Description of the task. The "if p.offset <" line through the end of the listing below is what to set down, word for word, and nothing else.

:: Data for this exercise

-- ==== Sys2Proof/Machine/Dma.lean ====
section
/-! DEFINITION. DMA operations (R85, R120 to R125, R246 to R248): their start, the transfer of a COPY, a GATHER or a prologue
load, completion, and the sending of a Lath operation's packets. -/

namespace Sys2Proof.Machine
open Sys2Proof

/-! ## Transfers (R120 to R125) -/

/-- One element of a transfer: destination position, and the source position it takes. -/
abbrev Move := List Nat × List Nat

/-- The moves of a COPY. -/
def copyMoves (ext : List Nat) : List Move := (List.range (volume ext)).map (fun i => (unIdx ext i, unIdx ext i))
/-- The moves of a GATHER along `g` (R124), index positions ascending, as R125 looks for a failing element, and in the order of
R102 within one: the row index comes from the index tensor in the issuing core's store. -/
def gatherMoves (ext : List Nat) (g : Nat) (idx : Desc) (f : ByteView) : List Move :=
  let v := viewOf idx none
  let row := ext.set g 1
  (List.range (nth ext g)).flatMap (fun j =>
    let at' := v.read f [j, 0, 0, 0]
    (List.range (volume row)).map (fun i => ((unIdx row i).set g j, (unIdx row i).set g at')))

/-- What a transfer needs: context, task, the two sides and the moves. -/
structure Transfer where
  ctx   : Nat
  task  : TaskRef
  core  : Nat
  seq   : Nat
  src   : View
  srcAt : Place
  dst   : View
  dstAt : Place
  moves : List Move
  deriving DecidableEq, Repr, Inhabited

/-- Identity of a byte of a place: device bytes count by canonical address where they map. -/
def byteId (s : State) (ctx : Nat) (p : Place) (a : Nat) : Nat :=
  match p with
  | .device key => match translate s hubAgent ctx a key .read with | (.ok, c) => c | _ => a
  | _ => a
/-- Two places can hold the same byte. -/
def samePlace (p q : Place) : Bool :=
  match p, q with
  | .device _, .device _ => true
  | .core a, .core b => a == b
  | .cluster a, .cluster b => a == b
  | _, _ => false

/-- Bytes that the write of a move touches. -/
def moveWrites (t : Transfer) (m : Move) : List Nat := (t.dst.write m.1 0 0).flatMap (fun w => [w.at' / 8, (w.at' + w.width - 1) / 8])

/-- Source and destination ranges overlap at this move (R125). -/
def moveOverlaps (s : State) (t : Transfer) (srcBytes dstBytes : List Nat) (m : Move) : Bool :=
  samePlace t.srcAt t.dstAt
    && ((t.src.readAddrs m.2).any (fun a => dstBytes.contains (byteId s t.ctx t.srcAt a))
      || (moveWrites t m).any (fun a => srcBytes.contains (byteId s t.ctx t.dstAt a)))

/-- Runs a transfer: status, the address of the failing access, and the state (R125). An element in an overlap holds a free
value; a block scale there is the one read before the operation's writes (DESIGN CHOICE: R125 speaks of elements alone). -/
def runTransfer (s : State) (t : Transfer) : Status × Nat × State :=
  let addrs := t.moves.flatMap (fun m => t.src.readAddrs m.2)
  let (tab, s) := match t.srcAt with
    | .device key => readLineTab s (t.core / 16) t.ctx key addrs
    | _ => ([], s)
  let f : ByteView := match t.srcAt with | .device _ => tabView tab | p => localView s p
  let overlap := samePlace t.srcAt t.dstAt
  let srcBytes := if overlap then addrs.map (byteId s t.ctx t.srcAt) else []
  let dstBytes := if overlap then (t.moves.flatMap (moveWrites t)).map (byteId s t.ctx t.dstAt) else []
  let base := s.fresh
  let ws := ((List.range t.moves.length).zip t.moves).flatMap (fun p =>
    let code := if moveOverlaps s t srcBytes dstBytes p.2
      then (Config.free (base + p.1)).toNat % 2 ^ fmtBits t.dst.lay.fmt else t.src.read f p.2.2
    t.dst.write p.2.1 code (t.src.scale f p.2.2))
  let s := if overlap then { s with fresh := s.fresh + t.moves.length } else s
  let (bad, s) := match t.dstAt with
    | .device key =>
      let g := groupBits ws
      let (bad, s) := writeLineTab s (t.core / 16) t.ctx key g
      -- every line written enters the task's digest (R408)
      (bad, g.foldl (fun (s : State) (p : Nat × Nat × Nat) => noteDetail (noteWrite s t.task (p.1 * 64) p.2.1 p.2.2) t.task t.core t.seq (digestOf (p.1 * 64) p.2.1 p.2.2)) s)
    | p => ([], writeLocal s p ws)
  let fail : Option (Status × Nat) := t.moves.findSome? (fun (m : Move) =>
    match tabFail tab (t.src.readAddrs m.2) with
    | some st => some (st, ((t.src.readAddrs m.2).find? (fun a => (tabFail tab [a]).isSome)).getD 0)
    | none => (moveWrites t m).findSome? (fun a => (tlook bad (a / 64)).map (fun st => (st, a))))
  match fail with
  | some (st, a) => (st, a, s)
  | none => (.ok, 0, s)

/-- The transfer of a COPY or GATHER of a core. -/
def transferOf (s : State) (core : Nat) (r : TaskRef) (ctx : Nat) (t : Task) (o : DmaOp) : Transfer :=
  let dv := viewOf o.dst o.dstT
  { ctx := ctx, task := r, core := core, seq := o.seq, src := viewOf o.src o.srcT, srcAt := placeOf t core o.src o.srcT,
    dst := dv, dstAt := placeOf t core o.dst o.dstT,
    moves := if o.op = 1 then copyMoves dv.vext
      else gatherMoves dv.vext (o.form % 4) o.idx (localView s (.core core)) }

/-- DOMAIN_SEALED of an operation is recorded for the context of its task (R165). -/
def noteSealed (s : State) (ctx : Nat) (r : TaskRef) (st : Status) (va : Option Nat) : State :=
  if st = .domainSealed then recordSealed s ctx r.queue r.task va else s
/-- The faulting address of a token: that of its failed access, or none (R201). -/
def noteVa (t : Tab Nat) (tok : Nat) : Option Nat → Tab Nat
  | some va => tins t tok va
  | none => tdel t tok

/-! ## Cluster DMA channels (R76, R86, R147) -/

/-- A channel's user still runs: a started operation of a core, or a prologue load of a task that has not ended. -/
def chanLive (s : State) (cluster : Nat) : ChanUser → Bool
  | .dma core seq => (coreOf s core).dma.any (fun o => o.seq == seq && o.started)
  | .load r k => (taskOf s r).any (fun t => !t.final && t.loads.any (fun l => l.1 == k && l.2.1 == cluster && l.2.2.1 == .pending))
/-- The first channel from `lo` up to `hi` of a cluster that serves nobody. -/
def freeChan (s : State) (cluster lo hi : Nat) : Option Nat :=
  ((List.range hi).drop lo).find? (fun n => !(tlook (clusterOf s cluster).channels n).any (chanLive s cluster))
/-- A user takes a free channel from `lo` up to `hi`, if there is one. -/
def takeChan (s : State) (cluster lo hi : Nat) (u : ChanUser) : Option State :=
  (freeChan s cluster lo hi).map (fun n => modCluster s cluster (fun k => { k with channels := tins k.channels n u }))
/-- Users give up their channels. -/
def dropChans (s : State) (p : ChanUser → Bool) : State :=
  { s with clusters := s.clusters.map (fun x => (x.1, { x.2 with channels := x.2.channels.filter (fun c => !p c.2) })) }

/-- Both ends of a COPY or GATHER can be reached now. -/
def copyReady (s : State) (r : TaskRef) (t : Task) (core : Nat) (o : DmaOp) : Bool :=
  placeReady s r (placeOf t core o.src o.srcT) && placeReady s r (placeOf t core o.dst o.dstT)
/-- A COPY or GATHER with no core-store endpoint runs on a channel 0 to 5 of its core's cluster (R86). -/
def onChannel (t : Task) (core : Nat) (o : DmaOp) : Bool :=
  o.op ≤ 2 && (match placeOf t core o.src o.srcT, placeOf t core o.dst o.dstT with
    | .core _, _ => false
    | _, .core _ => false
    | _, _ => true)

/-- Completes a COPY or GATHER: the transfer, then its token. A DOMAIN_SEALED found before the core's commit point stays in the token
until it commits (R99). -/
def completeCopy (s : State) (core : Nat) (r : TaskRef) (ctx : Nat) (t : Task) (o : DmaOp) : State :=
  let (st, va, s) := runTransfer (dropChans s (· == .dma core o.seq)) (transferOf s core r ctx t o)
  let s := if (coreOf s core).committed then noteSealed s ctx r st (some va) else s
  modCore s core (fun c =>
    { setToken c o.token (.done st) with
      dma := c.dma.filter (fun x => x.seq != o.seq), faultVa := noteVa c.faultVa o.token (if st = .ok then none else some va) })

/-! ## Prologue loads (R131, R147, R148) -/

/-- The source descriptor of a load on the cluster of a rank. -/
def loadSource (p : Prologue) (rank : Nat) : Desc :=
  if p.mode = 2 then { p.source with origin := p.source.origin.set p.rdim (nth p.source.origin p.rdim + rank * nth p.source.ext p.rdim) }
  else p.source

/-- Replaces how a load stands, in the task and in every core token bound to it. -/
def setLoad (s : State) (r : TaskRef) (k cluster : Nat) (st : Status) (va : Option Nat) : State :=
  let s := modTask s r (fun t => { t with loads := t.loads.map (fun l => if l.1 = k ∧ l.2.1 = cluster then (k, cluster, .done st, l.2.2.2) else l) })
  match taskOf s r with
  | none => s
  | some t =>
    (t.cores.filter (fun c => (coreOf s c).task == some r)).foldl (fun s c =>
      modCore s c (fun v => { setToken v (56 + k) (skimToken t k (c / 16)) with faultVa := noteVa v.faultVa (56 + k) va })) s

/-- The task whose load `k` is pending on a cluster: the core's own first, otherwise the first that holds a range there. -/
def loadTask (s : State) (core k : Nat) : Option TaskRef :=
  let cl := core / 16
  let pend := fun (r : TaskRef) => match taskOf s r with
    | some t => t.loads.any (fun l => l.1 == k && l.2.1 == cl && l.2.2.1 == .pending)
    | none => false
  match (coreOf s core).task with
  | some r => if pend r then some r else ((clusterOf s cl).skim.map (fun x => x.2.2.1)).find? pend
  | none => ((clusterOf s cl).skim.map (fun x => x.2.2.1)).find? pend

/-- A prologue load runs on channel 6 or 7 of its cluster (R147): the one it holds, or one that is free now. -/
def loadRuns (s : State) (cluster : Nat) (r : TaskRef) (k : Nat) : Bool :=
  (clusterOf s cluster).channels.any (fun c => c.2 == .load r k) || (freeChan s cluster 6 8).isSome

/-- Completes prologue load `k` on the cluster of `core`. -/
def completeLoad (s : State) (core k : Nat) : State :=
  let cl := core / 16
  match loadTask s core k with
  | none => s
  | some r =>
    match planOf s r.queue, taskOf s r with
    | some p, some t =>
      match t.pros[k]?, t.loads.find? (fun l => l.1 == k && l.2.1 == cl) with
      | some e, some l =>
        match l.2.2.2 with
        | none => s
        | some ten =>
          -- a task that stops or has ended loads nothing more (R151, Table 4.15)
          if t.final || t.stop.isSome || !loadRuns s cl r k then s else
          let s := modCluster s cl (fun x => { x with channels := x.channels.filter (fun c => c.2 != .load r k) })
          let src := loadSource e (t.rankOf cl)
          let (st, va, s) := runTransfer s
            { ctx := p.ctx, task := r, core := core, seq := 0, src := viewOf src (some ten), srcAt := .device ten.key,
              dst := viewOf e.dest none, dstAt := .cluster cl, moves := copyMoves src.ext }
          -- before a crew core of the cluster has committed the fault stays in the tokens (R99)
          let s := if (t.cores.filter (fun c => c / 16 == cl)).any (fun c => (coreOf s c).task == some r && (coreOf s c).committed)
            then noteSealed s p.ctx r st (some va) else s
          setLoad s r k cl st (if st = .ok then none else some va)
      | _, _ => s
    | _, _ => s

/-! ## Lath operations (R246 to R248, R271, R443) -/

/-- The operation that holds a token. -/
def opOfToken (c : Core) (tok : Nat) : Option DmaOp := c.dma.find? (fun o => o.token == tok)
/-- Replaces an operation of a core by its issue number. -/
def putOp (s : State) (core : Nat) (o : DmaOp) : State :=
  modCore s core (fun c => { c with dma := c.dma.map (fun x => if x.seq = o.seq then o else x) })

/-- A token of a core that ends with DOMAIN_SEALED is recorded for the context, with the address of a local access that failed
(R165). -/
def sealedToken (s : State) (core tok : Nat) (st : Status) : State :=
  if st = .domainSealed then
    match (coreOf s core).task with
    | some r => match planOf s r.queue with
      | some p => noteSealed s p.ctx r st (tlook (coreOf s core).faultVa tok)
      | none => s
    | none => s
  else s

/-- A Lath operation whose every packet has its response completes its token (R248). -/
def settleLath (s : State) (core tok : Nat) : State :=
  match opOfToken (coreOf s core) tok with
  | none => s
  | some o =>
    if o.op ≥ 3 && o.started && o.xids.isEmpty && o.unsent.isEmpty then
      let s := sealedToken s core tok (o.failed.getD .ok)
      modCore s core (fun c => { setToken c tok (.done (o.failed.getD .ok)) with dma := c.dma.filter (fun x => x.seq != o.seq) })
    else s

/-- Ends a Lath operation at once with a status: its packets wait for no response any longer. -/
def endLath (s : State) (core tok : Nat) (st : Status) : State :=
  match opOfToken (coreOf s core) tok with
  | none => s
  | some o =>
    let s := o.xids.foldl dropPending s
    modCore s core (fun c => { setToken c tok (.done st) with dma := c.dma.filter (fun x => x.seq != o.seq) })

/-- A packet of a Lath operation fails: of several, the one that comes first in the operation decides, whichever answer arrives
first (R248: the order of R98, lowest number first). -/
def failPacket (o : DmaOp) (p : Packet) (st : Status) : DmaOp :=
  match o.failed with
  | none => { o with failed := some st, failAt := p.offset }
  | some _ => if p.offset < o.failAt then { o with failed := some st, failAt := p.offset } else o

/-- Sends packets of a Lath operation while the allowance lasts: at most `n` of them. -/
def pumpLath (s : State) (core tok : Nat) : Nat → State
  | 0 => s
  | n + 1 =>
    match opOfToken (coreOf s core) tok with
    | none => s
    | some o =>
      match o.unsent with
      | [] => s
      | (p, dest) :: rest =>
        let key := (pairActive s p.keyIdx).getD p.keyIdx
        let p := { p with keyIdx := key }
        if !(nodeOf s p.dstNode).member then
          pumpLath (putOp s core (failPacket { o with unsent := rest } p .staleEpoch)) core tok n
        else if s.pow.dustSheet || !mayRequest s p then s
        else
          match sendRequest s p (.dma core tok) dest with
          | (.ok, xid, s) => pumpLath (putOp s core { o with unsent := rest, xids := o.xids ++ [xid], key := key }) core tok n
          | (st, _, s) => pumpLath (putOp s core (failPacket { o with unsent := rest } p st)) core tok n

/-- Sends what may now be sent of every started Lath operation, cores ascending. -/
def pumpAll (s : State) : State :=
  (s.cores.map (·.1)).foldl (fun s c =>
    ((coreOf s c).dma.filter (fun o => o.started && decide (3 ≤ o.op) && !o.unsent.isEmpty)).foldl
      (fun s o => settleLath (pumpLath s c o.token o.unsent.length) c o.token) s) s

/-- The source bytes of a Lath operation: a local store, or device memory, where a failing line reads as zeros and its
status is the operation's. -/
def lathSource (s : State) (core : Nat) (t : Task) (ctx : Nat) (o : DmaOp) : Status × Nat × Bytes × State :=
  if o.op = 3 then (.ok, 0, [], s)
  else
    let addrs := rowAddrs o.src o.srcT
    match placeOf t core o.src o.srcT with
    | .device key =>
      let (tab, s) := readLineTab s hubAgent ctx key addrs
      ((tabFail tab addrs).getD .ok, (addrs.find? (fun a => (tabFail tab [a]).isSome)).getD 0, addrs.map (tabView tab), s)
    | p => (.ok, 0, addrs.map (localView s p), s)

::::

Response.
  | some _ => if p.offset < o.failAt then { o with failed := some st, failAt := p.offset } else o

/-- Sends packets of a Lath operation while the allowance lasts: at most `n` of them. -/
def pumpLath (s : State) (core tok : Nat) : Nat → State
  | 0 => s
  | n + 1 =>
    match opOfToken (coreOf s core) tok with
    | none => s
    | some o =>
      match o.unsent with
      | [] => s
      | (p, dest) :: rest =>
        let key := (pairActive s p.keyIdx).getD p.keyIdx
        let p := { p with keyIdx := key }
        if !(nodeOf s p.dstNode).member then
          pumpLath (putOp s core (failPacket { o with unsent := rest } p .staleEpoch)) core tok n
        else if s.pow.dustSheet || !mayRequest s p then s
        else
          match sendRequest s p (.dma core tok) dest with
          | (.ok, xid, s) => pumpLath (putOp s core { o with unsent := rest, xids := o.xids ++ [xid], key := key }) core tok n
          | (st, _, s) => pumpLath (putOp s core (failPacket { o with unsent := rest } p st)) core tok n

/-- Sends what may now be sent of every started Lath operation, cores ascending. -/
def pumpAll (s : State) : State :=
  (s.cores.map (·.1)).foldl (fun s c =>
    ((coreOf s c).dma.filter (fun o => o.started && decide (3 ≤ o.op) && !o.unsent.isEmpty)).foldl
      (fun s o => settleLath (pumpLath s c o.token o.unsent.length) c o.token) s) s

/-- The source bytes of a Lath operation: a local store, or device memory, where a failing line reads as zeros and its
status is the operation's. -/
def lathSource (s : State) (core : Nat) (t : Task) (ctx : Nat) (o : DmaOp) : Status × Nat × Bytes × State :=
  if o.op = 3 then (.ok, 0, [], s)
  else
    let addrs := rowAddrs o.src o.srcT
    match placeOf t core o.src o.srcT with
    | .device key =>
      let (tab, s) := readLineTab s hubAgent ctx key addrs
      ((tabFail tab addrs).getD .ok, (addrs.find? (fun a => (tabFail tab [a]).isSome)).getD 0, addrs.map (tabView tab), s)
    | p => (.ok, 0, addrs.map (localView s p), s)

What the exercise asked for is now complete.